* [INSTRUCTIONS TO FOLLOW]
Here is a block of records. Copy every line in it that includes "fineHigh".

* [RECORDS PROVIDED]
-- ==== Sys2Proof/Machine/Verdicts.lean ====
section
/-! DEFINITION. A borrower's standing (2.3, 2.4), the refusal reasons (Table 1-8) and what the records an operation fetched
say. -/

namespace Sys2Proof.Machine

/-! ### The fine latch and the verdict -/

/-- A re-evaluation of the fine latch (Table 2-4). -/
def latchAfter (c : BorrowerClass) (fines : Nat) (start : Bool) : Bool :=
  if c.fineHigh = 0 then false
  else if c.fineHigh ≤ fines then true
  else if !c.hysteresis then false
  else if fines ≤ c.fineLow then false
  else start

/-- The verdict of Table 2-3 on given counts and a given latch. -/
def verdictOf (c : BorrowerClass) (b : BorrowerRec) (loansOut overdueCount : Nat) (latch : Bool) (r : Reading) : Verdict where
  expired := r.valid && decide (b.expiry + c.cardGrace < r.day)
  manual := b.manualBlock
  fines := latch
  overdue := decide (c.overdueLimit < overdueCount)
  limit := decide (c.loanLimit ≤ loansOut)

/-- The fine latch events of a group that writes w3 (R32). -/
def latchEvents (c : BorrowerClass) (before after : Bool) : List Event :=
  if !before && after then [.fineBlockSet]
  else if before && !after && c.reportBoth then [.fineBlockCleared]
  else []

/-- COUNT_CLAMPED, once, when a count was clamped (R34). -/
def clampEvent (clamped : Bool) : List Event := if clamped then [.countClamped] else []

/-- COUNT_SUSPECT when an operation that changes counts has no borrower. -/
def suspectEvent (borrower : Option Nat) : List Event := if borrower.isNone then [.countSuspect] else []

/-! ### Refusal reasons (Table 1-8) -/

/-- CLOCK_UNSET. -/
abbrev reasonClockUnset : Nat := 1
/-- NO_VISIT. -/
abbrev reasonNoVisit : Nat := 2
/-- BAD_BORROWER. -/
abbrev reasonBadBorrower : Nat := 3
/-- NOT_LOANABLE. -/
abbrev reasonNotLoanable : Nat := 4
/-- CARD_EXPIRED. -/
abbrev reasonCardExpired : Nat := 5
/-- MANUAL_BLOCK. -/
abbrev reasonManualBlock : Nat := 6
/-- FINES. -/
abbrev reasonFines : Nat := 7
/-- OVERDUE_ITEMS. -/
abbrev reasonOverdueItems : Nat := 8
/-- LOAN_LIMIT. -/
abbrev reasonLoanLimit : Nat := 9
/-- JOURNAL_FULL. -/
abbrev reasonJournalFull : Nat := 10
/-- EXPIRY_NEAR. -/
abbrev reasonExpiryNear : Nat := 11
/-- HOURS_NOT_PERMITTED. -/
abbrev reasonHoursNotPermitted : Nat := 12
/-- RENEW_LIMIT. -/
abbrev reasonRenewLimit : Nat := 13
/-- ITEM_OVERDUE. -/
abbrev reasonItemOverdue : Nat := 14
/-- DATE_LIMIT. -/
abbrev reasonDateLimit : Nat := 15
/-- INTERRUPTED. -/
abbrev reasonInterrupted : Nat := 16

/-- The reason of the first check that fails, the checks in their order. -/
def firstFailing : List (Bool × Nat) → Option Nat
  | [] => none
  | (fails, reason) :: rest => if fails then some reason else firstFailing rest

/-! ### What an operation has fetched -/

/-- The slot's status word as read. -/
def Op.status (op : Op) : StatusWord := readStatus (fetched op.slotWords 0)

/-- The borrower index as written in w1. -/
def Op.index (op : Op) : Nat := field (fetched op.slotWords 1) 0 16

/-- The item class named in w1. -/
def Op.itemNo (op : Op) : Nat := field (fetched op.slotWords 1) 16 4

/-- The barcode's digits. -/
def Op.digits (op : Op) : List Nat := barDigits (fetched op.slotWords 2) (fetched op.slotWords 3) (fetched op.slotWords 4)

/-- The due instant in w6. -/
def Op.due (op : Op) : Instant := readDue (fetched op.slotWords 6)

/-- The borrower's fields. -/
def Op.record (op : Op) : BorrowerRec :=
  readBorrower (fetched op.borrowerWords 0) (fetched op.borrowerWords 3) (fetched op.borrowerWords 4)

/-- The borrower's class. -/
def Op.cls (op : Op) (p : Profile) : BorrowerClass := p.borrowerClass op.record.cls

/-- The item's class. -/
def Op.item (op : Op) (p : Profile) : ItemClass := p.itemClass op.itemNo

/-- The latch of the first re-evaluation (R31). -/
def Op.firstLatch (op : Op) (p : Profile) : Bool := latchAfter (op.cls p) op.record.fines op.record.latch

/-- The verdict computed from the words as fetched (R29). -/
def Op.verdict (op : Op) (p : Profile) (r : Reading) : Verdict :=
  verdictOf (op.cls p) op.record op.record.loansOut op.record.overdueCount (op.firstLatch p) r

/-- A borrower word of the operation's group, when it has a borrower. -/
def Op.borrowerWord (op : Op) (n : Nat) (w : Word) : List (Nat × Word) := if op.borrower.isSome then [(n, w)] else []

/-- The journal entry of a slot operation (Table 8-3), with the barcode it fetched. -/
def Op.slotEntry (op : Op) (k : EntryKind) (slot : Nat) (r : Reading) (flags : Nat) (amount : Word) : JEntry where
  kind := k
  itemClass := op.itemNo
  reading := r
  flags := flags
  borrower := op.index
  slot := slot
  bar0 := barWord0 op.digits
  bar1 := barWord1 op.digits
  bar2 := barWord2 op.digits
  amount := amount

end Sys2Proof.Machine
end

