/-- The Store Path takes an address as lying in the window of kind `k`. The eight words of no borrower are decoded as no
window, whatever other window covers them, and every access to them passes (R26, R161). -/
def Profile.hits (p : Profile) (k : WindowKind) (a : Addr) : Bool := (p.window k).hits a && !noBorrowerWord p a

/-- The word of an address within the window of kind `k`. -/
def Profile.wordIn (p : Profile) (k : WindowKind) (a : Addr) : Nat := (p.window k).offset a

/-- The region an address is decoded as. -/
inductive Region where
  | profile (n : Nat)
  | window (k : WindowKind) (n : Nat)
  | outside
  deriving DecidableEq, Repr

/-- The decoding of an address: the profile region first, then the window of the lowest kind number. -/
def regionOf (p : Profile) (a : Addr) : Region :=
  if a.toNat < 128 then .profile a.toNat
  else
    match WindowKind.order.find? (fun k => p.hits k a) with
    | some k => .window k (p.wordIn k a)
    | none => .outside

/-! ### Holds (R155) -/

/-- The word lies in a loan slot or a borrower slot that is in the busy set, in SERVICE mode. -/
def busyAt (s : State) (a : Addr) : Bool :=
  s.service &&
    ((s.active.hits .loan a && s.claimed (.loan (s.active.wordIn .loan a / 16))) ||
      (s.active.hits .borrower a && s.claimed (.borrower (s.active.wordIn .borrower a / 8))))

/-- The queue holds a write of the word. -/
def queueHolds (s : State) (a : Addr) : Bool := (queued s.path.pwq a).isSome

/-- The CRQ holds 16 entries. -/
def crqFull (s : State) : Bool := decide (Config.crqDepth ≤ s.engine.crq.length)

/-! ### Guarded fields (R159, R160) -/

/-- What a window says of a write to one of its words. -/
inductive GuardSays where
  | free
  | guarded
  | unknown
  deriving DecidableEq, Repr

/-- The guard of the descriptive words w1 to w4 of a loan slot: guarded while the loan is live (R160). -/
def liveGuard (s : State) (slot : Nat) : GuardSays :=
  match mapGet s.engine.stateMap slot with
  | some st => if st.live then .guarded else .free
  | none => .unknown

/-- The guard of word `n` of a window of kind `k`. -/
def guardOf (s : State) (k : WindowKind) (n : Nat) : GuardSays :=
  match k with
  | .borrower => if s.service && [3, 4, 6].contains (n % 8) then .guarded else .free
  | .loan =>
    if !s.service then .free
    else if [5, 6, 7, 13].contains (n % 16) then .guarded
    else if [1, 2, 3, 4].contains (n % 16) then liveGuard s (n / 16)
    else .free
  | .scan => .guarded
  | .journal => .guarded
  | .status => if [0, 1, 2, 3, 4, 8, 9].contains n then .free else .guarded
  | .calendar => .free

/-- What the windows an address hits say of it, one by one. -/
def guardsAt (s : State) (a : Addr) : List GuardSays :=
  (WindowKind.order.filter fun k => s.active.hits k a).map fun k => guardOf s k (s.active.wordIn k a)

/-- The guard of an address: guarded by any window it hits; otherwise not known while one of them does not know (R157). -/
def guardAt (s : State) (a : Addr) : GuardSays :=
  if (guardsAt s a).contains .guarded then .guarded
  else if (guardsAt s a).contains .unknown then .unknown
  else .free

/-! ### Requests and commands that are not accepted (R3, R36, R165) -/

/-- The write is suppressed, and BAD_REQUEST raised with its word address. -/
def refuseWrite (a : Access) (s : State) : State := badRequest a.addr (completeWrite s)

/-! ### Loan slot requests (R3 to R8) -/

/-- What Table 1-3 gives. -/
inductive Acceptance where
  | taken (kind : Nat)
  | clear
  | bad
  deriving DecidableEq, Repr
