/-- R14 to R17, R19, R23, R121: a granted LOAN at the front of the line commits when the visit of its borrower still stands,
and a granted RENEW without regard to a visit, each when more entries are free than the reserve. The group is the journal
entry, the borrower's words, the slot's words, w13 with the head as its journal link, w0 last, and the head mirror; the map
records LENT, both claims end, the decision's events are raised, the LENT pattern is requested, the grant joins the slip
list of an open visit of its borrower, and the engine is IDLE. The seventeenth grant of a list is a split: while the part
runs with slips enabled a slip of the sixteen, marked CONTINUED, is asked for, or dropped with SLIP_DROPPED when four are
queued, and the grant begins a new list. While the STATUS window is disabled the group has no mirror. That STATUS w23 is
written once for the split is the model's choice (log entry 32). -/
def Obligations.GrantsCommit : Prop :=
  ∀ (s : State) (op : Op) (i b : Nat) (p : Plan) (e : JEntry) (w0 : Word) (grant : SlipEntry),
    CommitReady s op (.grant p) → op.borrower = some b →
    ((op.kind = .entry (.loan i) ∧ op.index = b ∧ s.visiting b = true) ∨ ∃ prior, op.kind = .entry (.renew i prior)) →
    (p.entry, p.status, p.slip, p.mapState, p.link, p.resolved, p.reason, p.tone) =
      (some e, some w0, some grant, some .lent, true, none, none, some .lent) →
    PlanFits p → (∀ ev ∈ p.events, ev.record = none ∧ ev.place < 15) → s.active.reserve < s.freeEntries →
    ∃ t es, exec .commitAdmit s = .next t ∧ OnlyChanges [.path, .engine, .visit, .journal, .events] s t ∧ PathGrows s t ∧
      EntryKept s t e (p.borrowerWords.map (fun q => ⟨s.active.borrowerAddr b q.1, q.2⟩) ++
        p.slotWords.map (fun q => ⟨s.active.loanAddr i q.1, q.2⟩) ++
        [⟨s.active.loanAddr i 13, s.journal.head⟩, ⟨s.active.loanAddr i 0, w0⟩]) es ∧
      (s.path.state = .running → s.path.waiting.length = 1 → s.path.pwq.length ≤ 7 → es = mirrors s (visitReport s t)) ∧
      t.engine = { s.engine with
        state := .idle
        op := none
        stateMap := mapSet s.engine.stateMap i .lent
        busy := (s.engine.busy.erase (.loan i)).erase (.borrower b) } ∧
      (∀ v, s.visit.visit = some v → v.patron = b →
        (v.list.length < 16 →
          t.visit = settledVisit s { s.visit with visit := some { v with list := v.list ++ [grant] } }) ∧
        (16 ≤ v.list.length → t.visit = settledVisit s { s.visit with
          visit := some { v with list := [grant], continued := true }
          slips := if s.path.state = .running then slipsAsked s v true else s.visit.slips })) ∧
      ((∀ v, s.visit.visit = some v → v.patron ≠ b) → t.visit = settledVisit s s.visit) ∧
      (∀ ev : Event, ev ≠ .slipDropped → ev ≠ .journalLow →
        (t.events.has ev = true ↔ s.events.has ev = true ∨ ev ∈ p.events)) ∧
      (t.events.has .slipDropped = true ↔ s.events.has .slipDropped = true ∨ .slipDropped ∈ p.events ∨
        (s.path.state = .running ∧ s.active.slipEnable = true ∧ 4 ≤ s.visit.slips.length ∧
          ∃ v, s.visit.visit = some v ∧ v.patron = b ∧ 16 ≤ v.list.length)) ∧
      t.events.stamps = s.events.stamps ∧ t.events.sounder = sounds s .lent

* [WRITTEN RESPONSE]
  if c.fineHigh = 0 then false
  else if c.fineHigh ≤ fines then true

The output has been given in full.